**The task**. Pick out every line of the entries below where "make" occurs, and copy those lines.

Stored data:
━━━━━━━━━━━━━━━━

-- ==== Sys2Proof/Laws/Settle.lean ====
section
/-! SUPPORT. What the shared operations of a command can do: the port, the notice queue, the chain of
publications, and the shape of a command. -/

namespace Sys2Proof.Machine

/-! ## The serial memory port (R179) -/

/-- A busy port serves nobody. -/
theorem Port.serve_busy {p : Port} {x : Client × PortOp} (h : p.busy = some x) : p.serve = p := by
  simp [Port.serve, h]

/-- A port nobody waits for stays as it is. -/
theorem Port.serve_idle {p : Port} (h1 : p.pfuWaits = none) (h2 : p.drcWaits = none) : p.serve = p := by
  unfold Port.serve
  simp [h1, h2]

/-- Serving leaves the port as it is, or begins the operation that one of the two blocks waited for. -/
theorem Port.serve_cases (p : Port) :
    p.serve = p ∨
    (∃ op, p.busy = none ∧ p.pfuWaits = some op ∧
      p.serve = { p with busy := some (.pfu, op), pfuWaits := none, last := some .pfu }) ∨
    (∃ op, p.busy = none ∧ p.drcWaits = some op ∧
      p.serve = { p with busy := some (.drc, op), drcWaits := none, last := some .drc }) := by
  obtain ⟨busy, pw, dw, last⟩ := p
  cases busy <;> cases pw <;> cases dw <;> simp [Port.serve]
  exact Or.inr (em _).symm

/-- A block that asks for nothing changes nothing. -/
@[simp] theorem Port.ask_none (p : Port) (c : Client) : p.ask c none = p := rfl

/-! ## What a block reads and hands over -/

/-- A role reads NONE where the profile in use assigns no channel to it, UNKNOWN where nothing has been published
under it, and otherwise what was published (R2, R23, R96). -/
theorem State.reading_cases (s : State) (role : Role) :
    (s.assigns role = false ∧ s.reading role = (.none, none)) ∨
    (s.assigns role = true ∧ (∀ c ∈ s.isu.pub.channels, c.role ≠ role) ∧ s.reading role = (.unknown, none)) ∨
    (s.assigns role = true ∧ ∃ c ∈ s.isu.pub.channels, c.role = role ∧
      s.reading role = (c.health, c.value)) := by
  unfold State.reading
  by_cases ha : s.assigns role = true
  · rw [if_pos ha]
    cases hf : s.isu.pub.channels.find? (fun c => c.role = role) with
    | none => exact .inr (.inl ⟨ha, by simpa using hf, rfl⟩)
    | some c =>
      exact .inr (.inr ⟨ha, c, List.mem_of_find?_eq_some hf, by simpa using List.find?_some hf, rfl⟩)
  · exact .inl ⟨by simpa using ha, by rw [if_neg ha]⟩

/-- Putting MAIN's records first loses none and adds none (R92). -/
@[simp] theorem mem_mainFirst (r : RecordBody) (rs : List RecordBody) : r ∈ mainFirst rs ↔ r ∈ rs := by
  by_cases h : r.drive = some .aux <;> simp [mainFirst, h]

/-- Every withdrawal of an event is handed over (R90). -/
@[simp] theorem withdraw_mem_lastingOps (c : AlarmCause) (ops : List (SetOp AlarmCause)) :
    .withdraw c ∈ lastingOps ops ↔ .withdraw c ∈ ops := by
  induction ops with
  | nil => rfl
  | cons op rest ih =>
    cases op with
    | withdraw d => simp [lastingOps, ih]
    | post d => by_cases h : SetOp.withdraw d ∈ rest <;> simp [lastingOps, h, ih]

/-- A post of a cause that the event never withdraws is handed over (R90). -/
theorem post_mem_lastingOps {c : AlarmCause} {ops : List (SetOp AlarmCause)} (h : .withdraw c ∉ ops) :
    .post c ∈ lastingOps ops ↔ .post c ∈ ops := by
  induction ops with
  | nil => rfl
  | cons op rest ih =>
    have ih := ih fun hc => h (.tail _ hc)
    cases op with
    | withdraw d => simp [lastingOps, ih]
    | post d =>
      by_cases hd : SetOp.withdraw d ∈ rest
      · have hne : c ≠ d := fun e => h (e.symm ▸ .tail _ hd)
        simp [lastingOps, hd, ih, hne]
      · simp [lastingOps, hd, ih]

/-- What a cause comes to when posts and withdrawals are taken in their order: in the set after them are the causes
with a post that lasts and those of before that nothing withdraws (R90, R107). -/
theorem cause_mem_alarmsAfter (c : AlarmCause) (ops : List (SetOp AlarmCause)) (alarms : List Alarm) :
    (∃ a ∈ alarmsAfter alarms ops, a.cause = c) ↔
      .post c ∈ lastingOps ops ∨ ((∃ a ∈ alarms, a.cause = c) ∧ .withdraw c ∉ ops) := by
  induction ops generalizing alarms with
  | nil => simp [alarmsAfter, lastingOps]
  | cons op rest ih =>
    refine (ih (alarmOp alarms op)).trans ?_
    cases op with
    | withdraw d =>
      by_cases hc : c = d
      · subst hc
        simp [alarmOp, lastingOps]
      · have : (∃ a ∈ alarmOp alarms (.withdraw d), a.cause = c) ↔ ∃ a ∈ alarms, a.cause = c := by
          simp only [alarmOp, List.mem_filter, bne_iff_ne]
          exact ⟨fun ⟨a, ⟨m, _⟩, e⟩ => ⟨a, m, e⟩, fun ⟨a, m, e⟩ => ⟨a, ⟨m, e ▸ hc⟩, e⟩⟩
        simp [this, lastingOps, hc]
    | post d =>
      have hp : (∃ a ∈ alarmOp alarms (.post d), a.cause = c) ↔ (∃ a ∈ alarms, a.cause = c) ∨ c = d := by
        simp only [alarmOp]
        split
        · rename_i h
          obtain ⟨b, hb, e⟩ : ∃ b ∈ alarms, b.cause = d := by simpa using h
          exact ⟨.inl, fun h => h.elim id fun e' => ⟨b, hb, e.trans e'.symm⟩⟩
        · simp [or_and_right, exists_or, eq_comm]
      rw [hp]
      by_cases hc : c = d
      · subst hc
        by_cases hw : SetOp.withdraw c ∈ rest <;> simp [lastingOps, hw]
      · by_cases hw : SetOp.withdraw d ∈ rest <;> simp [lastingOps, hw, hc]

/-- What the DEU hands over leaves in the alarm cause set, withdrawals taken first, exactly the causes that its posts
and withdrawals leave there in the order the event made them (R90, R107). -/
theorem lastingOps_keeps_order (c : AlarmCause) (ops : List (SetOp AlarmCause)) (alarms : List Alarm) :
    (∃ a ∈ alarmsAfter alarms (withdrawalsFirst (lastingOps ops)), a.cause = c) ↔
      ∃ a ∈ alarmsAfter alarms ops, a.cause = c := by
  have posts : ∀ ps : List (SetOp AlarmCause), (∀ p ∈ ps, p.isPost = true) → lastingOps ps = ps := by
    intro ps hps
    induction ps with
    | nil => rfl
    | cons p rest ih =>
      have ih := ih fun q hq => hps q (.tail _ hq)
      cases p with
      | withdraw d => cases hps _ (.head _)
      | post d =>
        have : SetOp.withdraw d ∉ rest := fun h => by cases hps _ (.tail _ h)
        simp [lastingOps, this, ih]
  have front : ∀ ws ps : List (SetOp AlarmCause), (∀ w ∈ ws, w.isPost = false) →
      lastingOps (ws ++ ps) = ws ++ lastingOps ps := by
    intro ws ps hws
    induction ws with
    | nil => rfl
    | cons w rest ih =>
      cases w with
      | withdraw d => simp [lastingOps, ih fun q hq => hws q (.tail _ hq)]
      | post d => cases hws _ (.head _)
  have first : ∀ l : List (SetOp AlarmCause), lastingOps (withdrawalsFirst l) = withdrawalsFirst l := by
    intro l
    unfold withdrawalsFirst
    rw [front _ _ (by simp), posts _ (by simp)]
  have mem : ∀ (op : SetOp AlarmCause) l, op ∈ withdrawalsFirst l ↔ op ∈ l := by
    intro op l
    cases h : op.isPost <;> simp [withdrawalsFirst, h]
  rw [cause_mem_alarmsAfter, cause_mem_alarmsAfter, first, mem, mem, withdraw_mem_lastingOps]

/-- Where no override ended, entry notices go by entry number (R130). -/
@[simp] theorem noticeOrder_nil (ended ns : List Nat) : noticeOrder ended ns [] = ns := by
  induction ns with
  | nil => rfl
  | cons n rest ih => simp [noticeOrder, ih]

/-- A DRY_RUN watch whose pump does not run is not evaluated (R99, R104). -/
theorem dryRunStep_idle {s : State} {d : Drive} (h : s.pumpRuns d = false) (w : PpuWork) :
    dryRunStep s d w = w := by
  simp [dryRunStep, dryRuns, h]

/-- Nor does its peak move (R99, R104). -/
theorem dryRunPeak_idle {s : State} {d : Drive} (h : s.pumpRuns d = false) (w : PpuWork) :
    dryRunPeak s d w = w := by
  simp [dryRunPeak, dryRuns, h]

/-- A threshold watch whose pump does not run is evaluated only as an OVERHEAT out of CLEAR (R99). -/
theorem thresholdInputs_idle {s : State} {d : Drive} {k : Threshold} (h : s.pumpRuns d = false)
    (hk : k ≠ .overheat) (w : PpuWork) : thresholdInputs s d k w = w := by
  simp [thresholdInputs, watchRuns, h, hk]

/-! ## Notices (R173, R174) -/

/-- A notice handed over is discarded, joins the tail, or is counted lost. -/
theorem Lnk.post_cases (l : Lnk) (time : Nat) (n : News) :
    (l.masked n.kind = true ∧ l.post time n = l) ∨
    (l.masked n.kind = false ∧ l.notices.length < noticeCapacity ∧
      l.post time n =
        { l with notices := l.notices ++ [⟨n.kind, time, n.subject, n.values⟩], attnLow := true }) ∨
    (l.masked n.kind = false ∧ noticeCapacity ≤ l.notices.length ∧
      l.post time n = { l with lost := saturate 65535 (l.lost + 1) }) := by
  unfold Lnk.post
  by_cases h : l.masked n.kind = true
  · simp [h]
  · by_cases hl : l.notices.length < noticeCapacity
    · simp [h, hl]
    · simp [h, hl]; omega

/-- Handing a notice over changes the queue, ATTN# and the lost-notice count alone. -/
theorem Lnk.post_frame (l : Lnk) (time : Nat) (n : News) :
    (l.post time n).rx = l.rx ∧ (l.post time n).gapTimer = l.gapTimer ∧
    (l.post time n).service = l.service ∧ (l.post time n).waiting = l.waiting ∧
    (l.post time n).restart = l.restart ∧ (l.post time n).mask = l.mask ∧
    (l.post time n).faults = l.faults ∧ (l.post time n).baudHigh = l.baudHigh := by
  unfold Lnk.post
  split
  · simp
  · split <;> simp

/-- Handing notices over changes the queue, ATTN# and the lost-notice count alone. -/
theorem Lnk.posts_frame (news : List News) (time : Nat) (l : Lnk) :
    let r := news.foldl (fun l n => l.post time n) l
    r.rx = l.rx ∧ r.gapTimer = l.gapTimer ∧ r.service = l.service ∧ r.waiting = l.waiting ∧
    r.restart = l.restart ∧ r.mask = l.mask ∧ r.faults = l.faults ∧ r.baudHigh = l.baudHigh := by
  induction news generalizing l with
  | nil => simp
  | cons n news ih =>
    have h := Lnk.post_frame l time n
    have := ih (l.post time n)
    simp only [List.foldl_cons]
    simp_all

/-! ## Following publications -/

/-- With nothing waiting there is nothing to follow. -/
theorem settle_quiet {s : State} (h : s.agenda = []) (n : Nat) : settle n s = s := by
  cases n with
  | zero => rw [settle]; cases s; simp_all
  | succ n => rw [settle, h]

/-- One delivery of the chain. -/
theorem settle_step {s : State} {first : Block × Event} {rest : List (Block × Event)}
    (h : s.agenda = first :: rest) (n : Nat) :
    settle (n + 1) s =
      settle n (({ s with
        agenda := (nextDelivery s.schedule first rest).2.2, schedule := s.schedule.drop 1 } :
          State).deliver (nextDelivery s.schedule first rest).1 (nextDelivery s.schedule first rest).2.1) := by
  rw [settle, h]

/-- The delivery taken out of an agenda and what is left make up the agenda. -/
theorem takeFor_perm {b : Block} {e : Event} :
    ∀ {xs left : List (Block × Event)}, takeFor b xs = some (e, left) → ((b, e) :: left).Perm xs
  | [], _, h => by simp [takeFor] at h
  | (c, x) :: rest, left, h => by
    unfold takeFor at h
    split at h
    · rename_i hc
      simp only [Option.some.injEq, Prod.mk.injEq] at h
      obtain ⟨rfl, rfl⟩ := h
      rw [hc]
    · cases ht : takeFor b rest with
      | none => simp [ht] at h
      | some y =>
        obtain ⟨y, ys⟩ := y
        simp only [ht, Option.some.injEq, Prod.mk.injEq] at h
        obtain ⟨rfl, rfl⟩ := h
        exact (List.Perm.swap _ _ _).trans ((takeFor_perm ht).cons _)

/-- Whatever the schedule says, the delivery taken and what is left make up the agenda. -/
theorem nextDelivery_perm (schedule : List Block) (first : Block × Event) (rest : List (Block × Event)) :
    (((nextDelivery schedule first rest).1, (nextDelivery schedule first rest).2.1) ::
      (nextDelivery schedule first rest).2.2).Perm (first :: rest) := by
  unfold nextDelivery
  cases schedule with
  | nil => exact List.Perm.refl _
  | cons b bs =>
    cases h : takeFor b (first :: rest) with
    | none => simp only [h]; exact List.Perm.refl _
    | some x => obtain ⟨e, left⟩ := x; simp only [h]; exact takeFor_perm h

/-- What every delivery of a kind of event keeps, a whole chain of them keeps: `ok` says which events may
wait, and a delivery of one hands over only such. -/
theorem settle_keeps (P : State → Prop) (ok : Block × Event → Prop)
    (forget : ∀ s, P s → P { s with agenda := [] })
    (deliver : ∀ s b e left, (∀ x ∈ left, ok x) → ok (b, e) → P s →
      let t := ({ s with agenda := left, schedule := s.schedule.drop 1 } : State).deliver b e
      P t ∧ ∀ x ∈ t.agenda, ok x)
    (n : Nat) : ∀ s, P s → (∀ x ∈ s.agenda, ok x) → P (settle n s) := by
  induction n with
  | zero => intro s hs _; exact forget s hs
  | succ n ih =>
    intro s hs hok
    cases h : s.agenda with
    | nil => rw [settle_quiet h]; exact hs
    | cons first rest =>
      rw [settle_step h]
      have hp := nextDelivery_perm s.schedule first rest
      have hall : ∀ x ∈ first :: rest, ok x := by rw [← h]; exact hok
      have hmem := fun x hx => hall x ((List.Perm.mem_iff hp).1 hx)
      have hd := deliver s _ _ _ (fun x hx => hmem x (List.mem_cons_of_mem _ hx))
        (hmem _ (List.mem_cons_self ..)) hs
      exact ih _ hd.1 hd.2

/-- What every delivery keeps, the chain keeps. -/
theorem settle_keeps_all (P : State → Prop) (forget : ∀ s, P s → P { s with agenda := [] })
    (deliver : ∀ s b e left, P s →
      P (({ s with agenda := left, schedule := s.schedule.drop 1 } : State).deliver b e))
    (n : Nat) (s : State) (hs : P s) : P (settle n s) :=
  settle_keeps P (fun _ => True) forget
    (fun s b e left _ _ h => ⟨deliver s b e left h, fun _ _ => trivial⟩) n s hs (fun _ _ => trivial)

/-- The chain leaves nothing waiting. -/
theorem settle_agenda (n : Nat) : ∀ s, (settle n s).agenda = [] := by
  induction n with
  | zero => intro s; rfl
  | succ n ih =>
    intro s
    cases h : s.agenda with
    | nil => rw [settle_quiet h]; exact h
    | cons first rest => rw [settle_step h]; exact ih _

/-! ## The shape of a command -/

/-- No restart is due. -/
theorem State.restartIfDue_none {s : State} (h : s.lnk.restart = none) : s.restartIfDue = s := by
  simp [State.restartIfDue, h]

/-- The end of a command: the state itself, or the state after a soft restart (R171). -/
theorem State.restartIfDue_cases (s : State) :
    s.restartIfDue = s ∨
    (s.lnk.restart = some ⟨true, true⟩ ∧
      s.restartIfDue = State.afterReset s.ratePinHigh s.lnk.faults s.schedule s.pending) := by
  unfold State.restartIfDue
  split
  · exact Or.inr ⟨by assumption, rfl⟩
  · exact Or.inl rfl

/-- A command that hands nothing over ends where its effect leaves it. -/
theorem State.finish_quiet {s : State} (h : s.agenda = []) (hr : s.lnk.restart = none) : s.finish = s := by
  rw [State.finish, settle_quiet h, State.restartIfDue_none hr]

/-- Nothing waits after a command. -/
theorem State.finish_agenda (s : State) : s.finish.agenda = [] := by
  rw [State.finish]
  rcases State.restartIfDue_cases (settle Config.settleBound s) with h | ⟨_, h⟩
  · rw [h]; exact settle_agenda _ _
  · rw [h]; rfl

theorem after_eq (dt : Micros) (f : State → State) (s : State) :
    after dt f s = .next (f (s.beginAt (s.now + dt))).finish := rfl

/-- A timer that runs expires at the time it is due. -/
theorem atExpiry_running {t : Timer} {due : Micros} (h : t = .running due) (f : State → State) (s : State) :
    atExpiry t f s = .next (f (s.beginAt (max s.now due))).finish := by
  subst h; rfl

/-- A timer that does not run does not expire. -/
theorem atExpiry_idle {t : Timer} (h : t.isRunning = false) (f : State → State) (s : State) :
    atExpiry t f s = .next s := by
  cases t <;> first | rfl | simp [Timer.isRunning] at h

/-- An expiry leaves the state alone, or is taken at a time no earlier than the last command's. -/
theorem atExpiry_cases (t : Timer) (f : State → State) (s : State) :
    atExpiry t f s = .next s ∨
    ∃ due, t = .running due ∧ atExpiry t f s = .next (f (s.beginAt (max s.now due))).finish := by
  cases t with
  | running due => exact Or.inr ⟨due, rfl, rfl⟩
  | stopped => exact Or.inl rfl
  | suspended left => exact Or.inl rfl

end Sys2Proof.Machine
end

━━━━━━━━━━━━━━━━

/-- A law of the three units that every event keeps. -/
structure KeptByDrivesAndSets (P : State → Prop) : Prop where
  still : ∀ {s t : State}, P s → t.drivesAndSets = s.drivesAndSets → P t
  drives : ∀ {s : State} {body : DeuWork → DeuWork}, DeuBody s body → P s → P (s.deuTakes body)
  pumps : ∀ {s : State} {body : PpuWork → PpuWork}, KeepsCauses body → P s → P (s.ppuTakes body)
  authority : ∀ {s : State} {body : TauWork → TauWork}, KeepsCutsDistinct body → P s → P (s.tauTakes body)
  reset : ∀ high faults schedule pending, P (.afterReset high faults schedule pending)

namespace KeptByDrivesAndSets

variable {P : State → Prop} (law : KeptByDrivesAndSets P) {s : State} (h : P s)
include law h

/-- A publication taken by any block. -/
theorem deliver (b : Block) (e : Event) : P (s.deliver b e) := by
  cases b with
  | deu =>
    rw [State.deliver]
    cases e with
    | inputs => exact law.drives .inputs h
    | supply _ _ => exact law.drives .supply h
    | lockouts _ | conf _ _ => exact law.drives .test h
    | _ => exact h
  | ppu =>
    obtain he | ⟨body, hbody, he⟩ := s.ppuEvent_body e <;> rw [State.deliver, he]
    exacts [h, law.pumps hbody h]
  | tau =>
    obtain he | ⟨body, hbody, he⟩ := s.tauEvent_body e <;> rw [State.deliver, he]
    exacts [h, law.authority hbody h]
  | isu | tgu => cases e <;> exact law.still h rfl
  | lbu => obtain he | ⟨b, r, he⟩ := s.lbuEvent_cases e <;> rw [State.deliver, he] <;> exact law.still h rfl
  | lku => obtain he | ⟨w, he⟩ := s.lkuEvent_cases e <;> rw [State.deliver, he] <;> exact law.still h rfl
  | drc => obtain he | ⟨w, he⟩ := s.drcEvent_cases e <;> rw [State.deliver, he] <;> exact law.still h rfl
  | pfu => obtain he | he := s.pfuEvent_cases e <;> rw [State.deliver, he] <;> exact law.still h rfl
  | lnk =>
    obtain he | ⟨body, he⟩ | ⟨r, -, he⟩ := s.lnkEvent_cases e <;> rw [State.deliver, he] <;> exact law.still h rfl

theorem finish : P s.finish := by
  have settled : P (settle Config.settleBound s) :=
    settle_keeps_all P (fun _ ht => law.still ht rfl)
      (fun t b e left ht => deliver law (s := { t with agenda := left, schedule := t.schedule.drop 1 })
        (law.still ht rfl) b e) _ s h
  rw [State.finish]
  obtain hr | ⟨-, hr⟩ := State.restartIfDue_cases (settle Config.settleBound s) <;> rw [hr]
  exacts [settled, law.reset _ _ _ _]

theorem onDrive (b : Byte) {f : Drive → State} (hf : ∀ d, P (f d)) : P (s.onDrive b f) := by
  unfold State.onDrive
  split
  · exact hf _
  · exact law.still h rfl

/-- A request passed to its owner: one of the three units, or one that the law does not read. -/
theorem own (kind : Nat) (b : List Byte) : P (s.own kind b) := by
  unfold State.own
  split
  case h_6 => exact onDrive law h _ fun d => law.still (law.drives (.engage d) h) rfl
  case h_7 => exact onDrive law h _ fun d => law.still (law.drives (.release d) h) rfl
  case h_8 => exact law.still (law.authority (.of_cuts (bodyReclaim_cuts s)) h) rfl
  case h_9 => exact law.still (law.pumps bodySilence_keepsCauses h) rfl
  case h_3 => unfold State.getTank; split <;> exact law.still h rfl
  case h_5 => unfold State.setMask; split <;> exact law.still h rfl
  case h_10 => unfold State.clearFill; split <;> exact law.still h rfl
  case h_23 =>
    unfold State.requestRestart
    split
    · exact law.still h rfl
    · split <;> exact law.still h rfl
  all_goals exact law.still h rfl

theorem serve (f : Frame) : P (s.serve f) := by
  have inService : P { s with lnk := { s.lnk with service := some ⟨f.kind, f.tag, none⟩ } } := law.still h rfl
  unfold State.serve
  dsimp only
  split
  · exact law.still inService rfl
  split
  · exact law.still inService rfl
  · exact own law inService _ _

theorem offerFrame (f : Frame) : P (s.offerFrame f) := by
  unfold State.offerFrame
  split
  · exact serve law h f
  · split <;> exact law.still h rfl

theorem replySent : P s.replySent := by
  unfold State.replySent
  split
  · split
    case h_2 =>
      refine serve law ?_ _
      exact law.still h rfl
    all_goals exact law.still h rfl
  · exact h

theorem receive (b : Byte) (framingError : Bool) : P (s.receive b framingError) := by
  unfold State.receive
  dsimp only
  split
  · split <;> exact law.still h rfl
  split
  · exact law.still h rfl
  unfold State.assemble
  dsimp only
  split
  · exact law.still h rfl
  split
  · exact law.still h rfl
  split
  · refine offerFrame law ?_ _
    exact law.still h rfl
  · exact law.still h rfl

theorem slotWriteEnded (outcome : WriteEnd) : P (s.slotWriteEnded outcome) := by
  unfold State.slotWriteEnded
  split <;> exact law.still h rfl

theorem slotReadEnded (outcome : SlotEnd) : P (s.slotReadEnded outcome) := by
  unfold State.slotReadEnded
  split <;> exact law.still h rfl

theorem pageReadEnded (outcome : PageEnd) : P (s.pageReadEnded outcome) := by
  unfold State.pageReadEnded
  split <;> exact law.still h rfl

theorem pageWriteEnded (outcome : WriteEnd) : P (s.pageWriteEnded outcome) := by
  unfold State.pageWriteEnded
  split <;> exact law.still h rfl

━━━━━━━━━━━━━━━━

**Result for this task**.
/-- The delivery taken out of an agenda and what is left make up the agenda. -/
/-- Whatever the schedule says, the delivery taken and what is left make up the agenda. -/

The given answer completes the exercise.